I was wondering if anyone had any scratching/climbing post ideas? I want to get a friend to build one for me but I have no idea if there is like a blue print or a few to chose from. Basically I want it at least 5 feet high and have some branches out and levels.


----------



## Heidi n Q (Nov 22, 2006)

Generally with a standard post, you want a sturdy base. This will mean it needs to be big. Like, bigger than 12"x12". We have an Ultimate Scratch Post that our cats LOVE. I need to find a place to buy new sisal fabric to recover it. I love how sturdy and tall it is. The cats can *really* get a good stretch when they use it.

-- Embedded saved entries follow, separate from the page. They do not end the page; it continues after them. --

/-- A row assembles its command from all its bytes: `build` drops none, the ignored ones included (R99). -/
theorem encode_build {e : CommandRow} (he : e ∈ commandTable) {p : Nat → Byte} (hp : p 0 = e.byte) :
    encode (e.build p) = (List.range e.len).map p := by
  fin_cases he
  all_goals simp only [encode, hiByte_be16, loByte_be16]
  all_goals exact congrArg₂ List.cons hp.symm rfl

theorem map_getD_range {l : List Byte} {n : Nat} (h : n ≤ l.length) :
    (List.range n).map (fun k => l.getD k 0) = l.take n := by
  refine List.ext_getElem (by simpa using h) fun k hk _ => ?_
  have hin : k < l.length := by
    rw [List.length_map, List.length_range] at hk
    omega
  simp [hin]

/-- Settles O5: the row `decode` took the command from encodes it, by `encode_build`, to the bytes taken. -/
theorem encodeUndoesDecode : Obligations.EncodeUndoesDecode := by
  intro bytes rest i h
  obtain ⟨e, hlookup, hlen, rfl, rfl⟩ := decode_eq_command_iff.mp h
  obtain ⟨c, hhead, hc⟩ := Option.bind_eq_some_iff.mp hlookup
  obtain ⟨hmem, hbyte⟩ := mem_of_lookup hc
  have hfirst : bytes.getD 0 0 = e.byte := by
    rw [List.getD_eq_getElem?_getD, ← List.head?_eq_getElem?, hhead, Option.getD_some, hbyte]
  rw [encode_build hmem hfirst, map_getD_range hlen, List.take_append_drop]

/-- Settles O6: the seven complete words are encodings, so O4 decodes them; two bytes are fewer than the row's five; and
8D is in no row. The report bytes rest on R109 (GK2, log 18). -/
theorem specExampleWordsDecode : Obligations.SpecExampleWordsDecode :=
  ⟨decodeUndoesEncode (.setAbsMouse 0x0140 0x00C8) [] rfl,
    decodeUndoesEncode (.loadMousePos 0x00 0x0050 0x0064) [] rfl,
    decodeUndoesEncode (.reset 0x01) [] rfl, decodeUndoesEncode (.setJoyMonitor 0x00) [] rfl,
    decodeUndoesEncode (.nop19 0x08 0x12 0x13 0x14 0x15 0x1A) [] rfl,
    decodeUndoesEncode (.setThreshold 0x12 0x13) [] rfl,
    decodeUndoesEncode .reportThreshold [] rfl, rfl, decode_of_unknown rfl []⟩

/-- Settles O8: R110's ranges are the gaps between the 34 command bytes of the table. Its gaps in
87..9A rest on R109 (GK2, log 18). -/
theorem unknownBytesAreThoseListed : Obligations.UnknownBytesAreThoseListed := by
  intro b
  rw [commandLength_eq_none_iff]
  simp only [commandTable, List.forall_mem_cons, List.not_mem_nil, false_implies, implies_true, and_true]
  bv_omega

end Sys2Proof

namespace Sys2Proof.Machine

/-- At an empty buffer the arriving byte is the whole of it, and an unknown one is dropped again (R121, R126). -/
theorem onHostByte_unknown {b : Byte} {s : State} (hempty : s.cmdLen = 0) (hb : commandLength b = none) :
    onHostByte b s = .next { s with cmdBuf := s.cmdBuf.set 0 b } := by
  have hroom : s.cmdLen.val < 8 := by simp [hempty]
  have hbytes : (appendHostByte b s).cmdBytes = [b] := by
    rw [appendHostByte_cmdBytes hroom]
    simp [State.cmdBytes, hempty]
  rw [onHostByte_eq hroom, hbytes, decode_of_unknown hb, appendHostByte_eq hroom]
  simp only [hempty, Fin.val_zero]

/-- Settles O14: the step takes the byte, and the byte is unknown. -/
theorem unknownByteIsDiscarded : Obligations.UnknownByteIsDiscarded :=
  fun _ _ _ hc hi hempty hb => (step_eq hc hi).trans (onHostByte_unknown hempty hb)

end Sys2Proof.Machine
end

section
/-! The command interpreter (40_command_interpreter.md): the table's order (O9), a byte that completes a command (O11),
one that does not (O13), a command sent byte by byte (O12), and what every dispatch clears (O15). -/

namespace Sys2Proof

/-! ### Lookup (R123, R129) -/

/-- No byte has two entries, so at most one entry matches (R129). -/
theorem subsingleton_rows_of_byte (c : Byte) : {e ∈ commandTable | (e.byte == c) = true}.Subsingleton := by
  have hnodup : (commandTable.map (·.byte)).Nodup := by decide
  rintro e ⟨he, hec⟩ d ⟨hd, hdc⟩
  rw [beq_iff_eq] at hec hdc
  exact List.inj_on_of_nodup_map hnodup he hd (hec.trans hdc.symm)

theorem decode_eq_unknown_iff {c : Byte} {ps : List Byte} : decode (c :: ps) = .unknown c ↔ lookup c = none := by
  cases hrow : lookup c with
  | none => simp [decode, hrow]
  | some e =>
    simp only [decode, hrow, reduceCtorEq, iff_false]
    split <;> exact Decoded.noConfusion

/-- Settles O9: the search is core's `find?`; a permutation keeps its answer because at most one entry matches. -/
theorem lookupIgnoresTableOrder : Obligations.LookupIgnoresTableOrder := by
  refine ⟨fun c => ?firstMatch, fun table hperm c => ?anyOrder, fun c bytes => decode_eq_unknown_iff⟩
  case firstMatch =>
    cases hrow : lookup c with
    | none => exact .inl ⟨rfl, commandLength_eq_none_iff.mp (commandLength_eq_none_iff_lookup.mpr hrow)⟩
    | some e =>
      obtain ⟨hbyte, before, after, htable, hbefore⟩ := List.find?_eq_some_iff_append.mp hrow
      exact .inr ⟨before, e, after, htable, by simpa using hbyte, by simpa using hbefore, rfl⟩
  case anyOrder => exact (List.find?_eq_find?_of_perm hperm.symm (subsingleton_rows_of_byte c)).symm
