-- ==== Sys2Proof/Syntax.lean ====
section
/-! DEFINITION. The commands of the part, whole: one constructor for each row of spec/opcode_table.json.

A host command carries the port it arrived on and the raw operand fields of R192, each at its encoded
width, so that a value outside its encoding can be sent and is refused where its rule says so (R189).
An event of the array carries what the array did (log 7). -/

namespace Sys2Proof

/-- The three host ports (R176). -/
inductive Port where
  | a
  | b
  | c
deriving DecidableEq, Repr

/-- What the array did with one program, in the order in which the operation asks for its programs.
The verify of R117 reads the words back and compares them with what was to be programmed (log 7). -/
inductive Programmed where
  /-- every bit to be programmed was programmed -/
  | done
  /-- the program left these bytes instead, from the first byte of the program on; bytes beyond the list
  were not programmed. A program clears bits and sets none, so each byte is ANDed with what stood there. -/
  | left (bytes : List Byte)
deriving DecidableEq, Repr

/-- How an erase attempt left its segment (R99, R116). -/
inductive Erased where
  /-- wholly erased -/
  | clean
  /-- these bytes of the segment, by offset, are not as erased; all others are erased -/
  | left (bytes : List (Nat × Byte))
deriving DecidableEq, Repr

/-- Why a frame is rejected (R177). -/
inductive FrameFault where
  /-- the check byte differs from the CRC-8 the part computes -/
  | badCheck
  /-- the command code names no command -/
  | badCode
  /-- the operand count is not one the command's layout allows -/
  | badCount
  /-- select was released before the check byte had arrived -/
  | cutShort
deriving DecidableEq, Repr

/-- The operation of the array that a reset stops, with what its programs had done before it stopped
(R61, R119, R136, R148): the answers end where the supply or the RESET line ended the operation, and a
last answer `left` is a program cut short. -/
inductive Cut where
  /-- no operation but perhaps an erase held the array; `left` is what a begun erase leaves in its segment,
  none when the array had not yet changed it -/
  | idle (left : Option Erased)
  /-- the mount scan -/
  | scan (media : List Programmed)
  /-- a write-out; a suspended erase leaves `left` -/
  | append (media : List Programmed) (left : Option Erased)
  /-- a retire grant -/
  | retire (media : List Programmed)
  /-- a configuration program grant; a suspended erase leaves `left` -/
  | config (media : List Programmed) (left : Option Erased)
  /-- the programs that follow an erase attempt -/
  | eraseEnd (result : Erased) (media : List Programmed)
deriving DecidableEq, Repr

/-- What the array answers to the programs of a retire grant, and whether the grant, with its target chosen, holds the array on
when its event ends, so that other commands arrive during it (R113); a further event ends it. -/
structure GrantMedia where
  answers : List Programmed
  holds : Bool
deriving DecidableEq, Repr

/-- The commands and events of spec/opcode_table.json, in its order. -/
inductive Instr where
  | readStatus (port : Port)
  | attach (port : Port) (lease mask : Byte)
  | detach (port : Port)
  | readClock (port : Port)
  | queryJournal (port : Port)
  | querySegment (port : Port) (index : Byte)
  | beginRecord (port : Port) (buffer stream : Byte) (length : BitVec 16)
  | load (port : Port) (buffer : Byte) (offset : BitVec 16) (bytes : List Byte)
  | abandon (port : Port) (buffer : Byte)
  | commit (port : Port) (buffer tag : Byte)
  | openCursor (port : Port) (filter : BitVec 16) (start mode : Byte)
  | closeCursor (port : Port) (id : Byte)
  | seek (port : Port) (id : Byte) (position : BitVec 48)
  | ack (port : Port) (id : Byte) (position : BitVec 48)
  | rewind (port : Port) (id : Byte)
  | setCursorMode (port : Port) (id mode : Byte)
  | queryCursor (port : Port) (id : Byte)
  | readNext (port : Port) (id tag : Byte) (wait : BitVec 16)
  | readWindow (port : Port) (offset : BitVec 16) (count : Byte)
  | takeCompletion (port : Port) (which : Byte)
  | takeNotice (port : Port) (which : Byte)
  | claimService (port : Port) (tag : Byte)
  | releaseService (port : Port)
  | format (port : Port) (tag : Byte)
  | readConfig (port : Port) (which : Byte)
  | editStream (port : Port) (stream writers closed : Byte)
  | editRights (port : Port) (rights : Byte)
  | editPolicy (port : Port) (policy hold target slice : Byte)
  | commitConfig (port : Port) (tag : Byte)
  | lockConfig (port : Port)
  | frameError (port : Port) (cause : FrameFault)
  | resetAsserted (cut : Cut)
  | resetReleased
  | mountScan (media : List Programmed)
  | appendWriteOut (media : List Programmed)
  | fetchGrant (port : Port)
  | retireGrant (media : GrantMedia)
  | configProgramGrant (media : List Programmed)
  | eraseStart
  | eraseSliceElapsed
  | eraseResume
  | eraseAttemptEnd (result : Erased) (media : List Programmed)
  | leaseExpiry (port : Port)
  | holdTimerExpiry
  | waitDeadline (cursor : Nat)
  | tickCounterAdvance
deriving DecidableEq, Repr

end Sys2Proof
end

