-- ==== Sys2Proof/Machine/Classes.lean ====
section
/-! DEFINITION. The class that mount gives a segment by its header (R154), and what an erase that is not carried to its end
leaves in its segment, which the rules give by that class (R101, R119, R136). -/

namespace Sys2Proof.Machine

/-- R154: the class of a segment. -/
inductive SegClass where
  | bad (reason : BadReason)
  | dirty
  | free
  | sealed
  | unsealable
  | candidate
deriving DecidableEq, Repr

/-- R154: the first row of the table that applies. -/
def classify (m : Memory) (i : Nat) : SegClass :=
  if badPresent m i then .bad (readBadReason m i)
  else if retirePresent m i then .dirty
  else if readErased m i ≠ .valid || readOpened m i = .damaged then .dirty
  else
    match readOpened m i, readSealed m i with
    | .valid, .valid => .sealed
    | .valid, .damaged => .unsealable
    | .valid, .absent => .candidate
    | _, .absent => .free
    | _, _ => .dirty

/-! ### Unfinished erases (R101, R116, R119, R136) -/

/-- R154: a class of a segment that no record is read from and that no record is put into. -/
def SegClass.outOfUse : SegClass → Bool
  | .bad _ => true
  | .dirty => true
  | _ => false

/-- R119: what mount finds of a segment whose erase was not carried to its end: of a journal segment a class of `classes`,
of a copy segment an invalid copy. -/
def Memory.foundUnfinished (m : Memory) (segment : Nat) (classes : SegClass → Bool) : Bool :=
  if segment < Config.firstJournal then (readCopy m segment).isNone else classes (classify m segment)

/-- R119, R136: the array with a segment whose erase was not carried to its end. DEDUCED (log 8): the bytes are the array's
own, so long as mount finds of them what the rules say; of other bytes stands what they have in common, a damaged ERASED
group, or a damaged copy. -/
def Memory.leaveUnfinished (m : Memory) (segment : Nat) (classes : SegClass → Bool) : Memory :=
  if m.foundUnfinished segment classes then m else m.eraseSegment segment (.left [(erasedOffset, 0x00#8)])

/-- R119: the array with a segment whose erase a reset stopped: DIRTY at mount, or an invalid copy. -/
def Memory.stopErase (m : Memory) (segment : Nat) : Memory := m.leaveUnfinished segment (· = .dirty)

/-- R116: an erase of a segment carried to its end, with the result the array gives. -/
def Memory.endErase (m : Memory) (segment : Nat) : Erased → Memory
  | .clean => m.eraseSegment segment .clean
  | .left bytes => (m.eraseSegment segment (.left bytes)).leaveUnfinished segment SegClass.outOfUse

end Sys2Proof.Machine
end

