/-- R171: a notice joins the tail of a list of fewer than 8, and is discarded and counted lost at 8. -/
def CompletionUnit.addNotice (u : CompletionUnit) (n : Notice) : CompletionUnit :=
  if u.notices.length < Config.noticePlaces then { u with notices := u.notices ++ [n] }
  else { u with lost := min 255 (u.lost + 1) }

/-- R170: a notice handed to one port, if it is ATTACHED. -/
def State.hand (s : State) (p : Port) (n : Notice) : State :=
  if (s.port p).attached then s.modLists p (·.addNotice n) else s

/-- R170: a notice handed to every attached port. -/
def State.handAll (s : State) (n : Notice) : State := ((s.hand .a n).hand .b n).hand .c n

/-- R168: a completion joins the tail in the slot reserved for it. Every posting finds a reservation standing;
without one nothing is posted (log 19). -/
def CompletionUnit.post (u : CompletionUnit) (c : Completion) : CompletionUnit :=
  if 0 < u.reserved then { u with queue := u.queue ++ [c], reserved := u.reserved - 1 } else u

/-- R168: post a completion to a port. -/
def State.post (s : State) (p : Port) (c : Completion) : State := s.modLists p (·.post c)

/-- R167: whether a completion slot can be reserved for the port. -/
def State.slotFree (s : State) (p : Port) : Bool :=
  (s.port p).lists.reserved + (s.port p).lists.queue.length < Config.completionSlots

/-- R167: reserve one completion slot. -/
def State.reserveSlot (s : State) (p : Port) : State := s.modLists p fun u => { u with reserved := u.reserved + 1 }

/-- R166: an entry with no further field. -/
def bareCompletion (kind : RequestKind) (tag : Byte) (outcome : Code) : Completion :=
  { kind := kind, tag := tag, outcome := outcome, sequence := 0, stream := 0, length := 0 }

/-- A staging buffer of a port (R43). -/
def PortUnit.buffer (u : PortUnit) : BufferId → Buffer
  | .zero => u.buffer0
  | .one => u.buffer1

/-- Replace a staging buffer. -/
def PortUnit.setBuffer (u : PortUnit) (i : BufferId) (b : Buffer) : PortUnit :=
  match i with
  | .zero => { u with buffer0 := b }
  | .one => { u with buffer1 := b }

/-- Replace a staging buffer of a port. -/
def State.setBuffer (s : State) (p : Port) (i : BufferId) (b : Buffer) : State := s.modPort p (·.setBuffer i b)

/-! ### Segment map, ring, pool and dirty list (chapter 2) -/

/-- R25: the map entry of a journal segment; segments 0 and 1 have none. -/
def SegmentManager.entry (m : SegmentManager) : Nat → SegEntry
  | 0 => .unknown
  | 1 => .unknown
  | k + 2 => m.map.getD k .unknown

/-- Replace a map entry. -/
def SegmentManager.setEntry (m : SegmentManager) (i : Nat) (e : SegEntry) : SegmentManager :=
  match i with
  | 0 => m
  | 1 => m
  | k + 2 => { m with map := m.map.set k e }

/-- R25: the map entry of a segment. -/
def State.seg (s : State) (i : Nat) : SegEntry := s.segs.entry i

/-- Change the map entry of a segment. -/
def State.modSeg (s : State) (i : Nat) (f : SegEntry → SegEntry) : State :=
  { s with segs := s.segs.setEntry i (f (s.segs.entry i)) }

/-- R27: the program fault count rises, stopping at 2. -/
def SegEntry.fault (e : SegEntry) : SegEntry := { e with faults := min 2 (e.faults + 1) }

/-- R27 for a segment. -/
def State.faultSeg (s : State) (i : Nat) : State := s.modSeg i SegEntry.fault

/-- R24, R25: an entry that becomes ERASING keeps its erase count and its faults. -/
def SegEntry.toErasing (e : SegEntry) : SegEntry :=
  { e with state := .erasing, generation := 0, first := 0, last := 0, fill := none, bad := none }

/-- R17: the oldest boundary B. -/
def State.oldest (s : State) : Nat :=
  match s.segs.ring with
  | [] => s.writer.newestDurable
  | h :: _ => min ((s.seg h).first - 1) s.writer.newestDurable

/-- R29: the OPEN segment, the tail of the ring list, if there is one. -/
def State.openSegment (s : State) : Option Nat :=
  match s.segs.ring.getLast? with
  | none => none
  | some i => if (s.seg i).state = .open then some i else none

/-- R30: whether segment i stands before segment j in the free pool. -/
def SegmentManager.poolBefore (m : SegmentManager) (i j : Nat) : Bool :=
  let ci := (m.entry i).eraseCount.getD 0
  let cj := (m.entry j).eraseCount.getD 0
  ci < cj || (ci == cj && i ≤ j)

/-- R30: a segment joins the pool at the place its count and index give. -/
def SegmentManager.insertPool (m : SegmentManager) (i : Nat) : List Nat → List Nat
  | [] => [i]
  | j :: rest => if m.poolBefore i j then i :: j :: rest else j :: m.insertPool i rest

/-- R33: whether a request to open is allowed. -/
def State.openAllowed (s : State) (mayTakeReserve : Bool) : Bool :=
  if mayTakeReserve then 1 ≤ s.segs.pool.length else Config.reserve < s.segs.pool.length

/-! ### Cursors (chapter 4) -/

/-- R68: the cursor in a slot, if the slot is not empty. -/
def State.cursor (s : State) (id : Nat) : Option Cursor := s.cursors.table.getD id none

/-- Fill or empty a slot. -/
def State.setCursor (s : State) (id : Nat) (c : Option Cursor) : State :=
  { s with cursors := { s.cursors with table := s.cursors.table.set id c } }

/-- Change every cursor. -/
def State.mapCursors (s : State) (f : Cursor → Cursor) : State :=
  { s with cursors := { s.cursors with table := s.cursors.table.map (Option.map f) } }

/-- The slots of the cursor table, in order (R68). -/
def cursorIds : List Nat := List.range 12

/-- R69, R87: both positions of a cursor that lie below a boundary rise to it. -/
def Cursor.raisedTo (c : Cursor) (b : Nat) : Cursor :=
  { c with acked := max c.acked b, delivered := max c.delivered b }

/-- R80: take a cursor's entry out of the fetch list. -/
def State.dropFetch (s : State) (id : Nat) : State :=
  { s with cursors := { s.cursors with fetchList := s.cursors.fetchList.filter (·.id ≠ id) } }

/-- R80, R90: a cursor's entry joins the fetch list, held for a port other than the claimant while the part is under
service (R124). -/
def State.joinFetch (s : State) (id : Nat) (owner : Port) (held : Bool) : State :=
  { s with
    cursors := { s.cursors with fetchList := s.cursors.fetchList ++ [{ id := id, owner := owner, held := held }] } }

/-- R68: the outstanding request of a cursor. -/
def CursorState.request : CursorState → Option Request
  | .idle => none
  | .fetching r => some r
  | .waiting r => some r

/-- R29, R81: every hint naming a segment that leaves the ring is cleared. -/
def State.dropHints (s : State) (segment : Nat) : State :=
  s.mapCursors fun c =>
    match c.hint with
    | none => c
    | some h => if h.segment = segment then { c with hint := none } else c
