-- ==== Sys2Proof/Machine/Core.lean ====
section
/-! DEFINITION. The machine as the host sees it. -/

def Sys2Proof.core : Host.Core :=
  { State := Sys2Proof.Machine.State
    Fault := Sys2Proof.Machine.Fault
    Refusal := Sys2Proof.Machine.Refusal
    step := Sys2Proof.Machine.step
    reset := Sys2Proof.Machine.State.reset }
end

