/-- R29, R69, R87, R97, R102: the retire of the ring head, in its grant. Its RETIRE mark is programmed; a failed program is
counted and the retire goes on. The segment leaves the ring, ERASING, and every hint into it is dropped. The LOSSY cursors
below the overtake position are moved up to it with a CURSOR_OVERRUN notice each, RETAINING cursors below the new oldest
boundary rise to it, and a waiting head waits for the space to come. Either the grant holds the array on, or it ends, and the
erase is requested as a first attempt. (That the event is the grant, and says whether it holds on, is log 12; the order of
several notices to one port is the model's choice, log 30.) -/
def Obligations.RetireGrantRetiresTheRingHead : Prop :=
  ∀ (failed : Bool) (i next : Nat) (rest : List Nat) (s : State), s.ArrayOk → s.inReset = false →
    s.seq.grant = .retire → s.WantsRetire → s.segs.dirty = [] → s.segs.ring = i :: next :: rest → next ≠ i →
    2 ≤ i → i ≤ 63 → s.segs.map.length = 62 → s.cursors.table.length = 12 →
    s.array.blank (address i 12) 4 = true →
    let place := s.overtakePosition i next
    let boundary := min ((s.seg next).first - 1) s.writer.newestDurable
    let overrun (c : Cursor) : Bool := c.mode = .lossy && c.delivered < place
    let media : List Programmed := if failed = true then [.left []] else []
    ∃ t : State, exec (.retireGrant ⟨media, true⟩) s = .next t ∧
      exec (.retireGrant ⟨media, false⟩) s =
        .next
          (State.settle
            { t with
              seq :=
                { s.seq with
                  grant := .none, erases := [{ requester := .reclaim, segment := i, attempt := 1 }]
                  head := .pending } }) ∧
      (failed = false → retirePresent t.array i = true) ∧
      (∀ a, (failed = true ∨ a < address i 12 ∨ address i 16 ≤ a) → t.array.read a = s.array.read a) ∧
      t.segs =
        { s.segs.setEntry i
            { s.seg i with
              state := .erasing, generation := 0, first := 0, last := 0, fill := none, bad := none
              faults := if failed = true then min 2 ((s.seg i).faults + 1) else (s.seg i).faults } with
          ring := next :: rest } ∧
      t.oldest = boundary ∧ t.reclaim = .erasing i .ring 1 ∧
      t.seq = { s.seq with grant := .retiring } ∧
      (∀ id, id < 12 → t.cursor id =
        (s.cursor id).map fun c =>
          match c.mode with
          | .lossy =>
            if c.delivered < place then
              { c with
                delivered := place, acked := max c.acked place, hint := none, overrun := min 255 (c.overrun + 1) }
            else
              { c with
                acked := max c.acked place
                hint := c.hint.bind fun h => if h.segment = i then none else some h }
          | .retaining =>
            { c with
              delivered := max c.delivered boundary
              acked := max c.acked boundary
              hint := c.hint.bind fun h => if h.segment = i then none else some h }) ∧
      (∀ q, t.port q =
        { s.port q with
          lists :=
            if (s.port q).attached = true then
              ((List.range 12).filter fun id =>
                match s.cursor id with
                | none => false
                | some c => c.owner = q && overrun c).foldl
              (fun l id => l.addNotice (.cursorOverrun id place)) (s.port q).lists
            else (s.port q).lists }) ∧
      t.writer =
        (if s.writer.state = .waiting then { s.writer with pressure := .waiting, holdTimer := none }
        else s.writer) ∧
      t.cursors.fetchList = s.cursors.fetchList ∧ t.control = s.control ∧ t.store = s.store ∧ t.mount = s.mount ∧
      t.tick = s.tick

/-- R28, R30, R38, R39, R100, R116: an erase of the reclaim unit that the array ends wholly erased. The erase count
written is the known count plus 1, or one more than the highest known count when it is unknown. At the endurance limit the
segment is BAD, WORN, and with two program faults BAD, PROGRAM_FAIL: its BAD mark stands, every attached port is handed
MEDIA_FAULT, and the usable count falls. Otherwise it is FREE and joins the pool at the place its count and index give, the
others as they stood, and a head that waited for it goes on. The reclaim unit is IDLE again. (A usable count that falls from 8 is in FailedErasesAreTriedTwice; that a further fall below 8
adds no cause is read from R41, log 23.) -/
def Obligations.ErasedSegmentsReturnToThePool : Prop :=
  ∀ (i attempt : Nat) (source : TargetSource) (rest : List Erase) (s : State), s.ArrayOk → s.inReset = false →
    s.seq.erases = { requester := .reclaim, segment := i, attempt := attempt } :: rest → s.seq.head = .active →
    s.reclaim = .erasing i source attempt → s.control.format = .none → 2 ≤ i → i ≤ 63 →
    s.segs.map.length = 62 →
    let n := (s.seg i).eraseCount.getD ((s.segs.map.map fun e => e.eraseCount.getD 0).foldl max 0) + 1
    n < 16777216 →
    let reason : BadReason := if 100000 ≤ n then .worn else .programFail
    let kept : SegEntry := { s.seg i with eraseCount := some n }
    ∃ u : State, exec (.eraseAttemptEnd .clean []) s = .next u.settle ∧
      readErased u.array i = .valid ∧ readEraseCount u.array i = n ∧
      (∀ a, (a < address i 0 ∨ address (i + 1) 0 ≤ a) → u.array.read a = s.array.read a) ∧
      u.seq.erases = rest ∧ u.seq.head = .pending ∧ u.seq.slice = .stopped ∧ u.reclaim = .idle ∧
      ((n < 100000 ∧ (s.seg i).faults ≠ 2) →
        (∀ o, 10 ≤ o → o < 65536 → u.array.read (address i o) = 0xFF) ∧
        u.segs =
          { s.segs.setEntry i { kept with state := .free, faults := 0, bad := none } with pool := u.segs.pool } ∧
        s.segs.JoinsPool u.segs i ∧
        (s.writer.state ≠ .waiting → u.writer = s.writer) ∧
        (s.writer.state = .waiting → s.segs.pool ≠ [] → s.writer.queue ≠ [] →
          s.writer.nextSequence ≠ 281474976710655 →
          u.writer = { s.writer with state := .requesting, pressure := .none, holdTimer := none }) ∧
        ((s.writer.state ≠ .waiting ∨
            (s.segs.pool ≠ [] ∧ s.writer.queue ≠ [] ∧ s.writer.nextSequence ≠ 281474976710655)) →
          (∀ q, u.port q = s.port q) ∧ u.cursors = s.cursors ∧ u.control = s.control ∧ u.store = s.store ∧
            u.mount = s.mount ∧ u.tick = s.tick)) ∧
      ((100000 ≤ n ∨ (s.seg i).faults = 2) → s.segs.usable ≠ 8 → s.writer.state ≠ .waiting →
        badPresent u.array i = true ∧ readBadReason u.array i = reason ∧
        u.segs =
          { s.segs.setEntry i { kept with state := .bad, bad := some reason } with usable := s.segs.usable - 1 } ∧
        (∀ q, u.port q = (s.handAll (.mediaFault i (if 100000 ≤ n then .worn else .programFail))).port q) ∧
        u.writer = s.writer ∧ u.cursors = s.cursors ∧ u.control = s.control ∧ u.store = s.store ∧
        u.mount = s.mount ∧ u.tick = s.tick)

Are you looking to build something more like a jungle-gym with a scratch post or two incorporated into it? A simple rectangular box-like construction for an upper lounging area (_box-like so it has edges to prevent accidental roll-out when sleeping_), perhaps a hidey-hole under one half and the other side supported by two scratching 'legs'; one covered with sisal, one with carpet or you could even use a real tree limb, all securely fastened to a flat base.


----------



## Heidi n Q (Nov 22, 2006)

PS ... here's a resource for Sisal fabric that Marie found for me.

http://www.catforum.com/forum/36-cat-chat/124834-sisal-fabric-i-need-help.html


----------



## squeekers (Jun 17, 2009)

Something like this. 










Image pulled from google search. I want the cat to be able to have his own place to call home. I have a feeling the dog is going to tear apart the card board fort. But one like this would run for over $200 here, but my friend can get scrap wood free and I am sure he would like to build one for me. Well, I will make him LOL


----------



## Heidi n Q (Nov 22, 2006)

See? That top lounging area has the edges I suggested. That will help prevent Riot from falling over the edge when he's relaxed and asleep. I'd probably still prefer to build something a bit boxy and rectangular in shape, simply because it would be sturdy and unable to be tipped over.

_Do NOT use pressure treated lumber as the chemicals used during the treatment process are poisonous. I wouldn't even used treated lumber covered with carpet in fear the chemicals could leach into the carpet fibers._


----------



## squeekers (Jun 17, 2009)

Ok what lumber shall I use then? I just want something that wont take up much room like this box fort does lol.


----------



## Quartermutt (Jun 23, 2010)

Not sure if you'd be interested in buying plans, but BestCatTrees has plans for several of their trees. 
Cat Tree Construction Plans - BestCatTreePlans

The plans include how much of what is needed for each tree and exact instructions to built them.


----------